I wondered if Marafioti was a goals orientated person? Does he create a set goal per month for his income for example?

“I don’t really do things that way. I play when I feel like it. It has gotten to the point where I feel like I am free rolling through life as a result of the money that other people has given me through poker. I started with $20 and made several millions, I have travelled the world multiple times, I eat at all the best restaurants and I bought a $2 million house all with money I won from people playing poker. I don’t want to play when I am tilting because I want to play good poker every time I sit down to play. So I choose the times I play selectively.”

So what has he done with all that money?

“I play less high stakes these days. Back when I was 19-20 the $500,000 swings were just part of the game. But I learned that making the right decisions in life is more important than the competition at the poker table. Do you want to keep living the poker lifestyle or do something smart with the money? Take some of the top players like Ashton Griffin for example. He’s a really nice kid and one of the world’s top poker players, but he can run a few thousand into a few million and then lose it all again. He isn’t going to invest his money or buy a house.”

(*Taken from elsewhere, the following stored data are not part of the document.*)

theorem execLd_writes {a b : Byte} {s t : State} (h : execLd a b s = .next t) : RegisterWritten a 3 s t := by
  obtain ⟨ra, rb, ha, -, h⟩ := withRegs_completes h
  rw [memRead_byte] at h
  exact ⟨ra, _, ha, (Host.Outcome.next.inj h).symm⟩

/-- A completed CMP writes FL. -/
theorem execCmp_completes {a b : Byte} {s t : State} (h : execCmp a b s = .next t) :
    ∃ ra rb, t = (s.setFl (compareFlags (s.reg ra) (s.reg rb))).advance 3 := by
  obtain ⟨ra, rb, -, -, h⟩ := withRegs_completes h
  exact ⟨ra, rb, (Host.Outcome.next.inj h).symm⟩

/-- A completed jump, taken or not, writes `pc`. -/
theorem jumpIf_completes {taken : Bool} {a : Byte} {s t : State} (h : jumpIf taken a s = .next t) :
    ∃ n, t = s.setPc n := by
  obtain ⟨ra, -, h⟩ := withReg_completes h
  refine ⟨if taken then (s.reg ra).toNat else s.pc + 2, ?_⟩
  rw [← Host.Outcome.next.inj h, apply_ite s.setPc]
  rfl

theorem execPrn_completes {a : Byte} {s t : State} (h : execPrn a s = .next t) :
    ∃ e, t = (s.emit e).advance 2 := by
  obtain ⟨ra, -, h⟩ := withReg_completes h
  exact ⟨_, (Host.Outcome.next.inj h).symm⟩

theorem execPra_completes {a : Byte} {s t : State} (h : execPra a s = .next t) :
    ∃ e, t = (s.emit e).advance 2 := by
  obtain ⟨ra, -, h⟩ := withReg_completes h
  exact ⟨_, (Host.Outcome.next.inj h).symm⟩

theorem execSt_completes {a b : Byte} {s t : State} (h : execSt a b s = .next t) :
    ∃ ra v, a = regByte ra ∧ t = (s.setMem (s.reg ra).toNat v).advance 3 := by
  obtain ⟨ra, rb, ha, -, h⟩ := withRegs_completes h
  rw [memWrite_byte, andThen_next] at h
  exact ⟨ra, _, ha, (Host.Outcome.next.inj h).symm⟩

theorem execPush_completes {a : Byte} {s t : State} (h : execPush a s = .next t) :
    ∃ v, t = ((s.setReg 7 (s.sp - 1)).setMem (s.sp - 1).toNat v).advance 2 := by
  obtain ⟨ra, -, h⟩ := withReg_completes h
  obtain ⟨u, hu, h⟩ := andThen_eq_next.mp h
  obtain ⟨-, rfl⟩ := push_eq_next.mp hu
  exact ⟨_, (Host.Outcome.next.inj h).symm⟩

theorem execCall_completes {a : Byte} {s t : State} (h : execCall a s = .next t) :
    ∃ v n, t = ((s.setReg 7 (s.sp - 1)).setMem (s.sp - 1).toNat v).setPc n := by
  obtain ⟨r, rfl, -⟩ := withReg_completes h
  obtain ⟨-, -, rfl⟩ := execCall_eq_next h
  exact ⟨_, _, rfl⟩

theorem execPop_completes {a : Byte} {s t : State} (h : execPop a s = .next t) :
    ∃ ra v, a = regByte ra ∧ t = ((s.setReg 7 (s.sp + 1)).setReg ra v).advance 2 := by
  obtain ⟨ra, ha, h⟩ := withReg_completes h
  obtain ⟨-, h⟩ := pop_eq_next.mp h
  exact ⟨ra, _, ha, (Host.Outcome.next.inj h).symm⟩

theorem execRet_completes {s t : State} (h : execRet s = .next t) : ∃ n, t = (s.setReg 7 (s.sp + 1)).setPc n := by
  obtain ⟨-, h⟩ := pop_eq_next.mp h
  exact ⟨_, (Host.Outcome.next.inj h).symm⟩

theorem execInt_completes {a : Byte} {s t : State} (h : execInt a s = .next t) :
    ∃ i, t = (setPending i s).advance 2 := by
  obtain ⟨ra, -, h⟩ := withReg_completes h
  simp only at h
  split at h
  · exact ⟨_, (Host.Outcome.next.inj h).symm⟩
  · exact absurd h (raise_ne_next _ _ _)

theorem returnFromInterrupt_completes {s t : State} (h : returnFromInterrupt s = .next t) :
    ∃ regs fl n, t = { s with regs := regs, fl := fl, pc := n, servicing := false } := by
  obtain ⟨u, hu, h⟩ := andThen_eq_next.mp h
  obtain ⟨-, h⟩ := pop_eq_next.mp h
  obtain ⟨-, h⟩ := pop_eq_next.mp h
  rw [popRegs_eq_next hu] at h
  exact ⟨_, _, _, (Host.Outcome.next.inj h).symm⟩

/-! ### Frames of the updates -/

theorem sameRegsExcept_setReg (s : State) (r : Reg) (v : Byte) : SameRegsExcept [r] s (s.setReg r v) :=
  fun q hq => by rw [State.setReg_reg, if_neg (by simpa using hq)]

theorem SameRegsExcept.setReg {rs : List Reg} {s t : State} (h : SameRegsExcept rs s t) (r : Reg) (v : Byte) :
    SameRegsExcept (r :: rs) s (t.setReg r v) := fun q hq => by
  obtain ⟨hqr, hq⟩ := not_or.mp (mt List.mem_cons.mpr hq)
  rw [State.setReg_reg, if_neg hqr, h q hq]

theorem sameMemoryExcept_setMem (s : State) (addr : Nat) (v : Byte) : SameMemoryExcept addr s (s.setMem addr v) :=
  fun _ hb => Memory.read_write_of_ne s.mem v hb

/-! ### The four classes of instructions -/

/-- The instructions that write one register, which operand `a` names. -/
def registerInstrs (a b : Byte) : List Instr :=
  [.add a b, .sub a b, .mul a b, .div a b, .mod a b, .and a b, .or a b, .xor a b, .shl a b, .shr a b, .inc a,
    .dec a, .not a, .ldi a b, .ld a b]

/-- The instructions that write neither a register nor memory. -/
def noRegisterInstrs (a b : Byte) : List Instr :=
  [.cmp a b, .jmp a, .jeq a, .jne a, .jgt a, .jge a, .jlt a, .jle a, .hlt, .nop, .prn a, .pra a]

/-- The instructions that store a byte. -/
def storingInstrs (a b : Byte) : List Instr := [.st a b, .push a, .call a]

/-- The instructions that pop, and INT. -/
def poppingInstrs (a : Byte) : List Instr := [.pop a, .ret, .iret, .int a]

/-- Every instruction is in one of the four classes. -/
theorem instr_class (i : Instr) : ∃ a b, i ∈ registerInstrs a b ∨ i ∈ noRegisterInstrs a b ∨ i ∈ storingInstrs a b ∨
    i ∈ poppingInstrs a := by
  cases i with
  | add a b | sub a b | mul a b | div a b | mod a b | and a b | or a b | xor a b | shl a b | shr a b | ldi a b
  | ld a b => exact ⟨a, b, .inl (by simp [registerInstrs])⟩
  | inc a | dec a | not a => exact ⟨a, 0, .inl (by simp [registerInstrs])⟩
  | cmp a b => exact ⟨a, b, .inr (.inl (by simp [noRegisterInstrs]))⟩
  | jmp a | jeq a | jne a | jgt a | jge a | jlt a | jle a | prn a | pra a =>
    exact ⟨a, 0, .inr (.inl (by simp [noRegisterInstrs]))⟩
  | hlt | nop => exact ⟨0, 0, .inr (.inl (by simp [noRegisterInstrs]))⟩
  | st a b => exact ⟨a, b, .inr (.inr (.inl (by simp [storingInstrs])))⟩
  | push a | call a => exact ⟨a, 0, .inr (.inr (.inl (by simp [storingInstrs])))⟩
  | pop a | int a => exact ⟨a, 0, .inr (.inr (.inr (by simp [poppingInstrs])))⟩
  | ret | iret => exact ⟨0, 0, .inr (.inr (.inr (by simp [poppingInstrs])))⟩

/-! ### Instructions that write one register -/

theorem exec_writes_register {a b : Byte} {i : Instr} {s t : State} (hi : i ∈ registerInstrs a b)
    (h : exec i s = .next t) : RegisterWritten a (i.operandCount + 1) s t := by
  simp only [registerInstrs, List.mem_cons, List.not_mem_nil, or_false] at hi
  rcases hi with rfl | rfl | rfl | rfl | rfl | rfl | rfl | rfl | rfl | rfl | rfl | rfl | rfl | rfl | rfl
  exacts [binaryAlu_writes h, binaryAlu_writes h, binaryAlu_writes h, dividingAlu_writes h, dividingAlu_writes h,
    binaryAlu_writes h, binaryAlu_writes h, binaryAlu_writes h, binaryAlu_writes h, binaryAlu_writes h,
    unaryAlu_writes h, unaryAlu_writes h, unaryAlu_writes h, execLdi_writes h, execLd_writes h]

/-- Settles O42: each of the 15 writes a register and advances `pc`, and nothing else. -/
theorem registerInstructionsFrame : Obligations.RegisterInstructionsFrame := by
  intro a b s t i hi h
  obtain ⟨ra, v, ha, rfl⟩ := exec_writes_register hi h
  exact ⟨ra, ha, sameRegsExcept_setReg s ra v, rfl, ⟨rfl, rfl, rfl, rfl, rfl, rfl, rfl⟩, fun _ => rfl⟩

/-! ### Instructions that write no register -/

/-- The frame of an instruction that writes no register: what FL, `running` and `out` may do depends on it. -/
def NoRegisterFrame (a b : Byte) (i : Instr) (s t : State) : Prop :=
  SameRegsExcept [] s t ∧ SameMemory s t ∧ SameHidden s t ∧ t.servicing = s.servicing ∧
    (i ≠ .cmp a b → t.fl = s.fl) ∧ (i ≠ .hlt → t.running = s.running) ∧ (i ≠ .prn a → i ≠ .pra a → t.out = s.out)

theorem noRegisterFrame_setPc (a b : Byte) (i : Instr) (s : State) (n : Nat) : NoRegisterFrame a b i s (s.setPc n) :=
  ⟨fun _ _ => rfl, fun _ => rfl, ⟨rfl, rfl, rfl, rfl⟩, rfl, fun _ => rfl, fun _ => rfl, fun _ _ => rfl⟩

theorem noRegisterFrame_jump {taken : Bool} {a : Byte} {s t : State} (b : Byte) (i : Instr)
    (h : jumpIf taken a s = .next t) : NoRegisterFrame a b i s t := by
  obtain ⟨n, rfl⟩ := jumpIf_completes h
  exact noRegisterFrame_setPc a b i s n

theorem noRegisterFrame_cmp {a b : Byte} {s t : State} (h : execCmp a b s = .next t) :
    NoRegisterFrame a b (.cmp a b) s t := by
  obtain ⟨ra, rb, rfl⟩ := execCmp_completes h
  exact ⟨fun _ _ => rfl, fun _ => rfl, ⟨rfl, rfl, rfl, rfl⟩, rfl, absurd rfl, fun _ => rfl, fun _ _ => rfl⟩

theorem noRegisterFrame_hlt {a b : Byte} {s t : State} (h : execHlt s = .next t) : NoRegisterFrame a b .hlt s t := by
  cases h
  exact ⟨fun _ _ => rfl, fun _ => rfl, ⟨rfl, rfl, rfl, rfl⟩, rfl, fun _ => rfl, absurd rfl, fun _ _ => rfl⟩

theorem noRegisterFrame_nop {a b : Byte} {s t : State} (h : execNop s = .next t) : NoRegisterFrame a b .nop s t := by
  cases h
  exact noRegisterFrame_setPc a b .nop s _

theorem noRegisterFrame_prn {a b : Byte} {s t : State} (h : execPrn a s = .next t) :
    NoRegisterFrame a b (.prn a) s t := by
  obtain ⟨e, rfl⟩ := execPrn_completes h
  exact ⟨fun _ _ => rfl, fun _ => rfl, ⟨rfl, rfl, rfl, rfl⟩, rfl, fun _ => rfl, fun _ => rfl, absurd rfl⟩

theorem noRegisterFrame_pra {a b : Byte} {s t : State} (h : execPra a s = .next t) :
    NoRegisterFrame a b (.pra a) s t := by
  obtain ⟨e, rfl⟩ := execPra_completes h
  exact ⟨fun _ _ => rfl, fun _ => rfl, ⟨rfl, rfl, rfl, rfl⟩, rfl, fun _ => rfl, fun _ => rfl, fun _ => absurd rfl⟩

/-- Settles O43: the frame of each of the 12, the seven jumps alike. -/
theorem noRegisterInstructionsFrame : Obligations.NoRegisterInstructionsFrame := by
  intro a b s t i hi h
  simp only [List.mem_cons, List.not_mem_nil, or_false] at hi
  rcases hi with rfl | rfl | rfl | rfl | rfl | rfl | rfl | rfl | rfl | rfl | rfl | rfl
  exacts [noRegisterFrame_cmp h, noRegisterFrame_jump b _ h, noRegisterFrame_jump b _ h, noRegisterFrame_jump b _ h,
    noRegisterFrame_jump b _ h, noRegisterFrame_jump b _ h, noRegisterFrame_jump b _ h, noRegisterFrame_jump b _ h,
    noRegisterFrame_hlt h, noRegisterFrame_nop h, noRegisterFrame_prn h, noRegisterFrame_pra h]

/-! ### Instructions that store, and instructions that pop -/

/-- Settles O44: the cell each of the three stores to, and SP for PUSH and CALL. -/
theorem storingInstructionsFrame : Obligations.StoringInstructionsFrame := by
  refine fun a b s t => ⟨fun h => ?st, fun i hi h => ?_⟩
  case st =>
    obtain ⟨ra, v, ha, rfl⟩ := execSt_completes h
    exact ⟨ra, ha, fun _ _ => rfl, sameMemoryExcept_setMem s _ v, rfl, rfl, rfl, rfl, rfl, rfl, rfl, rfl⟩
  simp only [List.mem_cons, List.not_mem_nil, or_false] at hi
  rcases hi with rfl | rfl
  · obtain ⟨v, rfl⟩ := execPush_completes h
    exact ⟨sameRegsExcept_setReg s 7 _, sameMemoryExcept_setMem _ _ v, rfl, rfl, rfl, rfl, rfl, rfl, rfl, rfl⟩
  · obtain ⟨v, n, rfl⟩ := execCall_completes h
    exact ⟨sameRegsExcept_setReg s 7 _, sameMemoryExcept_setMem _ _ v, rfl, rfl, rfl, rfl, rfl, rfl, rfl, rfl⟩

/-- Settles O45: POP, RET and IRET move SP and write what they pop, INT writes the pending mask. -/
theorem poppingInstructionsFrame : Obligations.PoppingInstructionsFrame := by
  refine fun a s t => ⟨fun h => ?pop, fun h => ?ret, fun h => ?iret, fun h => ?int⟩
  case pop =>
    obtain ⟨ra, v, ha, rfl⟩ := execPop_completes h
    exact ⟨ra, ha, (sameRegsExcept_setReg s 7 _).setReg ra v, rfl, ⟨rfl, rfl, rfl, rfl, rfl, rfl, rfl⟩, fun _ => rfl⟩
  case ret =>
    obtain ⟨n, rfl⟩ := execRet_completes h
    exact ⟨sameRegsExcept_setReg s 7 _, rfl, ⟨rfl, rfl, rfl, rfl, rfl, rfl, rfl⟩, fun _ => rfl⟩
  case iret =>
    obtain ⟨regs, fl, n, rfl⟩ := returnFromInterrupt_completes h
    exact ⟨fun _ => rfl, ⟨rfl, rfl, rfl, rfl⟩, rfl, rfl⟩
  case int =>
    obtain ⟨i, rfl⟩ := execInt_completes h
    exact ⟨sameRegsExcept_setReg s 6 _, rfl, ⟨rfl, rfl, rfl, rfl, rfl, rfl, rfl⟩, fun _ => rfl⟩

/-! ### How `pc` moves -/

/-- Past an ALU or DataOrStack instruction that completes `pc` is one past the last operand byte (R77). -/
theorem exec_pc {i : Instr} {s t : State} (h : exec i s = .next t) (hi : i.category ≠ .controlFlow) :
    t.pc = s.pc + i.operandCount + 1 := by
  cases i with
  | add | sub | mul | and | or | xor | shl | shr => obtain ⟨_, _, -, rfl⟩ := binaryAlu_writes h; rfl
  | div | mod => obtain ⟨_, _, -, rfl⟩ := dividingAlu_writes h; rfl
  | inc | dec | not => obtain ⟨_, _, -, rfl⟩ := unaryAlu_writes h; rfl
  | cmp => obtain ⟨_, _, rfl⟩ := execCmp_completes h; rfl
  | ldi => obtain ⟨_, _, -, rfl⟩ := execLdi_writes h; rfl
  | ld => obtain ⟨_, _, -, rfl⟩ := execLd_writes h; rfl
  | st => obtain ⟨_, _, -, rfl⟩ := execSt_completes h; rfl
  | push => obtain ⟨_, rfl⟩ := execPush_completes h; rfl
  | pop => obtain ⟨_, _, -, rfl⟩ := execPop_completes h; rfl
  | prn => obtain ⟨_, rfl⟩ := execPrn_completes h; rfl
  | pra => obtain ⟨_, rfl⟩ := execPra_completes h; rfl
  | hlt | nop => cases h; rfl
  | jmp | jeq | jne | jgt | jge | jlt | jle | call | ret | int | iret => exact absurd rfl hi

/-- Settles O22: `exec_pc`, and what INT does. -/
theorem pcAdvancesPastTheInstruction : Obligations.PcAdvancesPastTheInstruction := by
  refine fun i s t h => ⟨exec_pc h, ?_⟩
  rintro a rfl
  obtain ⟨i, rfl⟩ := execInt_completes h
  rfl

end Sys2Proof.Machine
end

section
/-! Rules of the whole machine: who writes FL, `out`, memory and `running` (R14, R16, R18, R20), and the laws of
CMP and of division (R95, R104). -/

namespace Sys2Proof.Machine

/-! ### What one instruction may write, by its class -/

theorem exec_storing_frame {a b : Byte} {i : Instr} {s t : State} (hi : i ∈ storingInstrs a b)
    (h : exec i s = .next t) : t.fl = s.fl ∧ SameControl s t := by
  obtain ⟨hst, hpushCall⟩ := storingInstructionsFrame a b s t
  rcases List.mem_cons.mp hi with rfl | hi
  · obtain ⟨_, -, -, -, hfl, hcontrol⟩ := hst h
    exact ⟨hfl, hcontrol⟩
  · obtain ⟨-, -, hfl, hcontrol⟩ := hpushCall i hi h
    exact ⟨hfl, hcontrol⟩

theorem exec_popping_frame {a : Byte} {i : Instr} {s t : State} (hi : i ∈ poppingInstrs a) (h : exec i s = .next t) :
    SameMemory s t ∧ t.running = s.running ∧ t.out = s.out ∧ (i ≠ .iret → t.fl = s.fl) := by
  obtain ⟨hpop, hret, hiret, hint⟩ := poppingInstructionsFrame a s t
  simp only [poppingInstrs, List.mem_cons, List.not_mem_nil, or_false] at hi
  rcases hi with rfl | rfl | rfl | rfl
  · obtain ⟨_, -, -, hfl, ⟨-, hrun, hout, -⟩, hmem⟩ := hpop h
    exact ⟨hmem, hrun, hout, fun _ => hfl⟩
  · obtain ⟨-, hfl, ⟨-, hrun, hout, -⟩, hmem⟩ := hret h
    exact ⟨hmem, hrun, hout, fun _ => hfl⟩
  · obtain ⟨hmem, -, hrun, hout⟩ := hiret h
    exact ⟨hmem, hrun, hout, absurd rfl⟩
  · obtain ⟨-, hfl, ⟨-, hrun, hout, -⟩, hmem⟩ := hint h
    exact ⟨hmem, hrun, hout, fun _ => hfl⟩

So what are the bankroll management rules that ADZ uses in his life? The rules that elude so many wannabe professional poker players?

“I have given my Dad all of my money since I started playing poker. My Dad is my bankroll management system. In fact, to this day I don’t even own a bank account. I trust my Dad and although it is a nuisance sometimes I wouldn’t change it for the world. He helps keep my feet on the ground. Let’s say I lose $100,000 to $200,000 in a session. I may ring him and ask him to wire me $50,000-$100,000 so I can continue playing. But he may say, “Not right now. I need time to cool off and regroup.” I see too many kids with too much money and responsibility, making all the wrong decisions. That doesn’t happen to me.”

So how has Marafioti played this week and what was one of his favourite hands?

“I have played some great poker this week. I mean PLO is not my strongest game and I have people too scared to play pots with me because they think I am always holding the nuts. I was making great bluffs with blockers, and playing some great stuff. I am really focussed on poker right now. Someone as gifted and talented as me should focus on what they are good at.

Here is an interesting hand: – There was a raise from first position and a player in the next seat called. I looked down to see and over called from position. The three of us share a [Qx] [Jx] [3x] flop, the initial raiser leads for 200, the other player calls and so do I. I intend to outplay them on later streets and have some equity in my hand with the gutter. The turn is the [Tx] and I hit my straight. It checks to me and I bet 400, the first-player folds and the second player check-raises to 1,400. I put him on a set of queens or ace-king and make the call. You see this player knows I am fairly tight and I am not betting the turn with king-ten on that flop and he isn’t check raising with ace-queen, as he would probably call. The river is the [Tx] and he bets 800 into a pot of like 4,000. If my read is right I now have the losing hand. I asked him how much he had left and then moved him all-in. These types of spots are very player dependent and I know him well enough to rely on my earlier read. His under bet is a blocker bet to save his 3,000 and get a reaction out of me. In his eyes I am not capable of raising with worse as a bluff. So I move all-in and he sits there for a few minutes before going to muck his hand. I told him to turn over ace-king and I would give him $100 and he did show ace-king. The guy was a good sport though because he gave my $100 to the dealer.”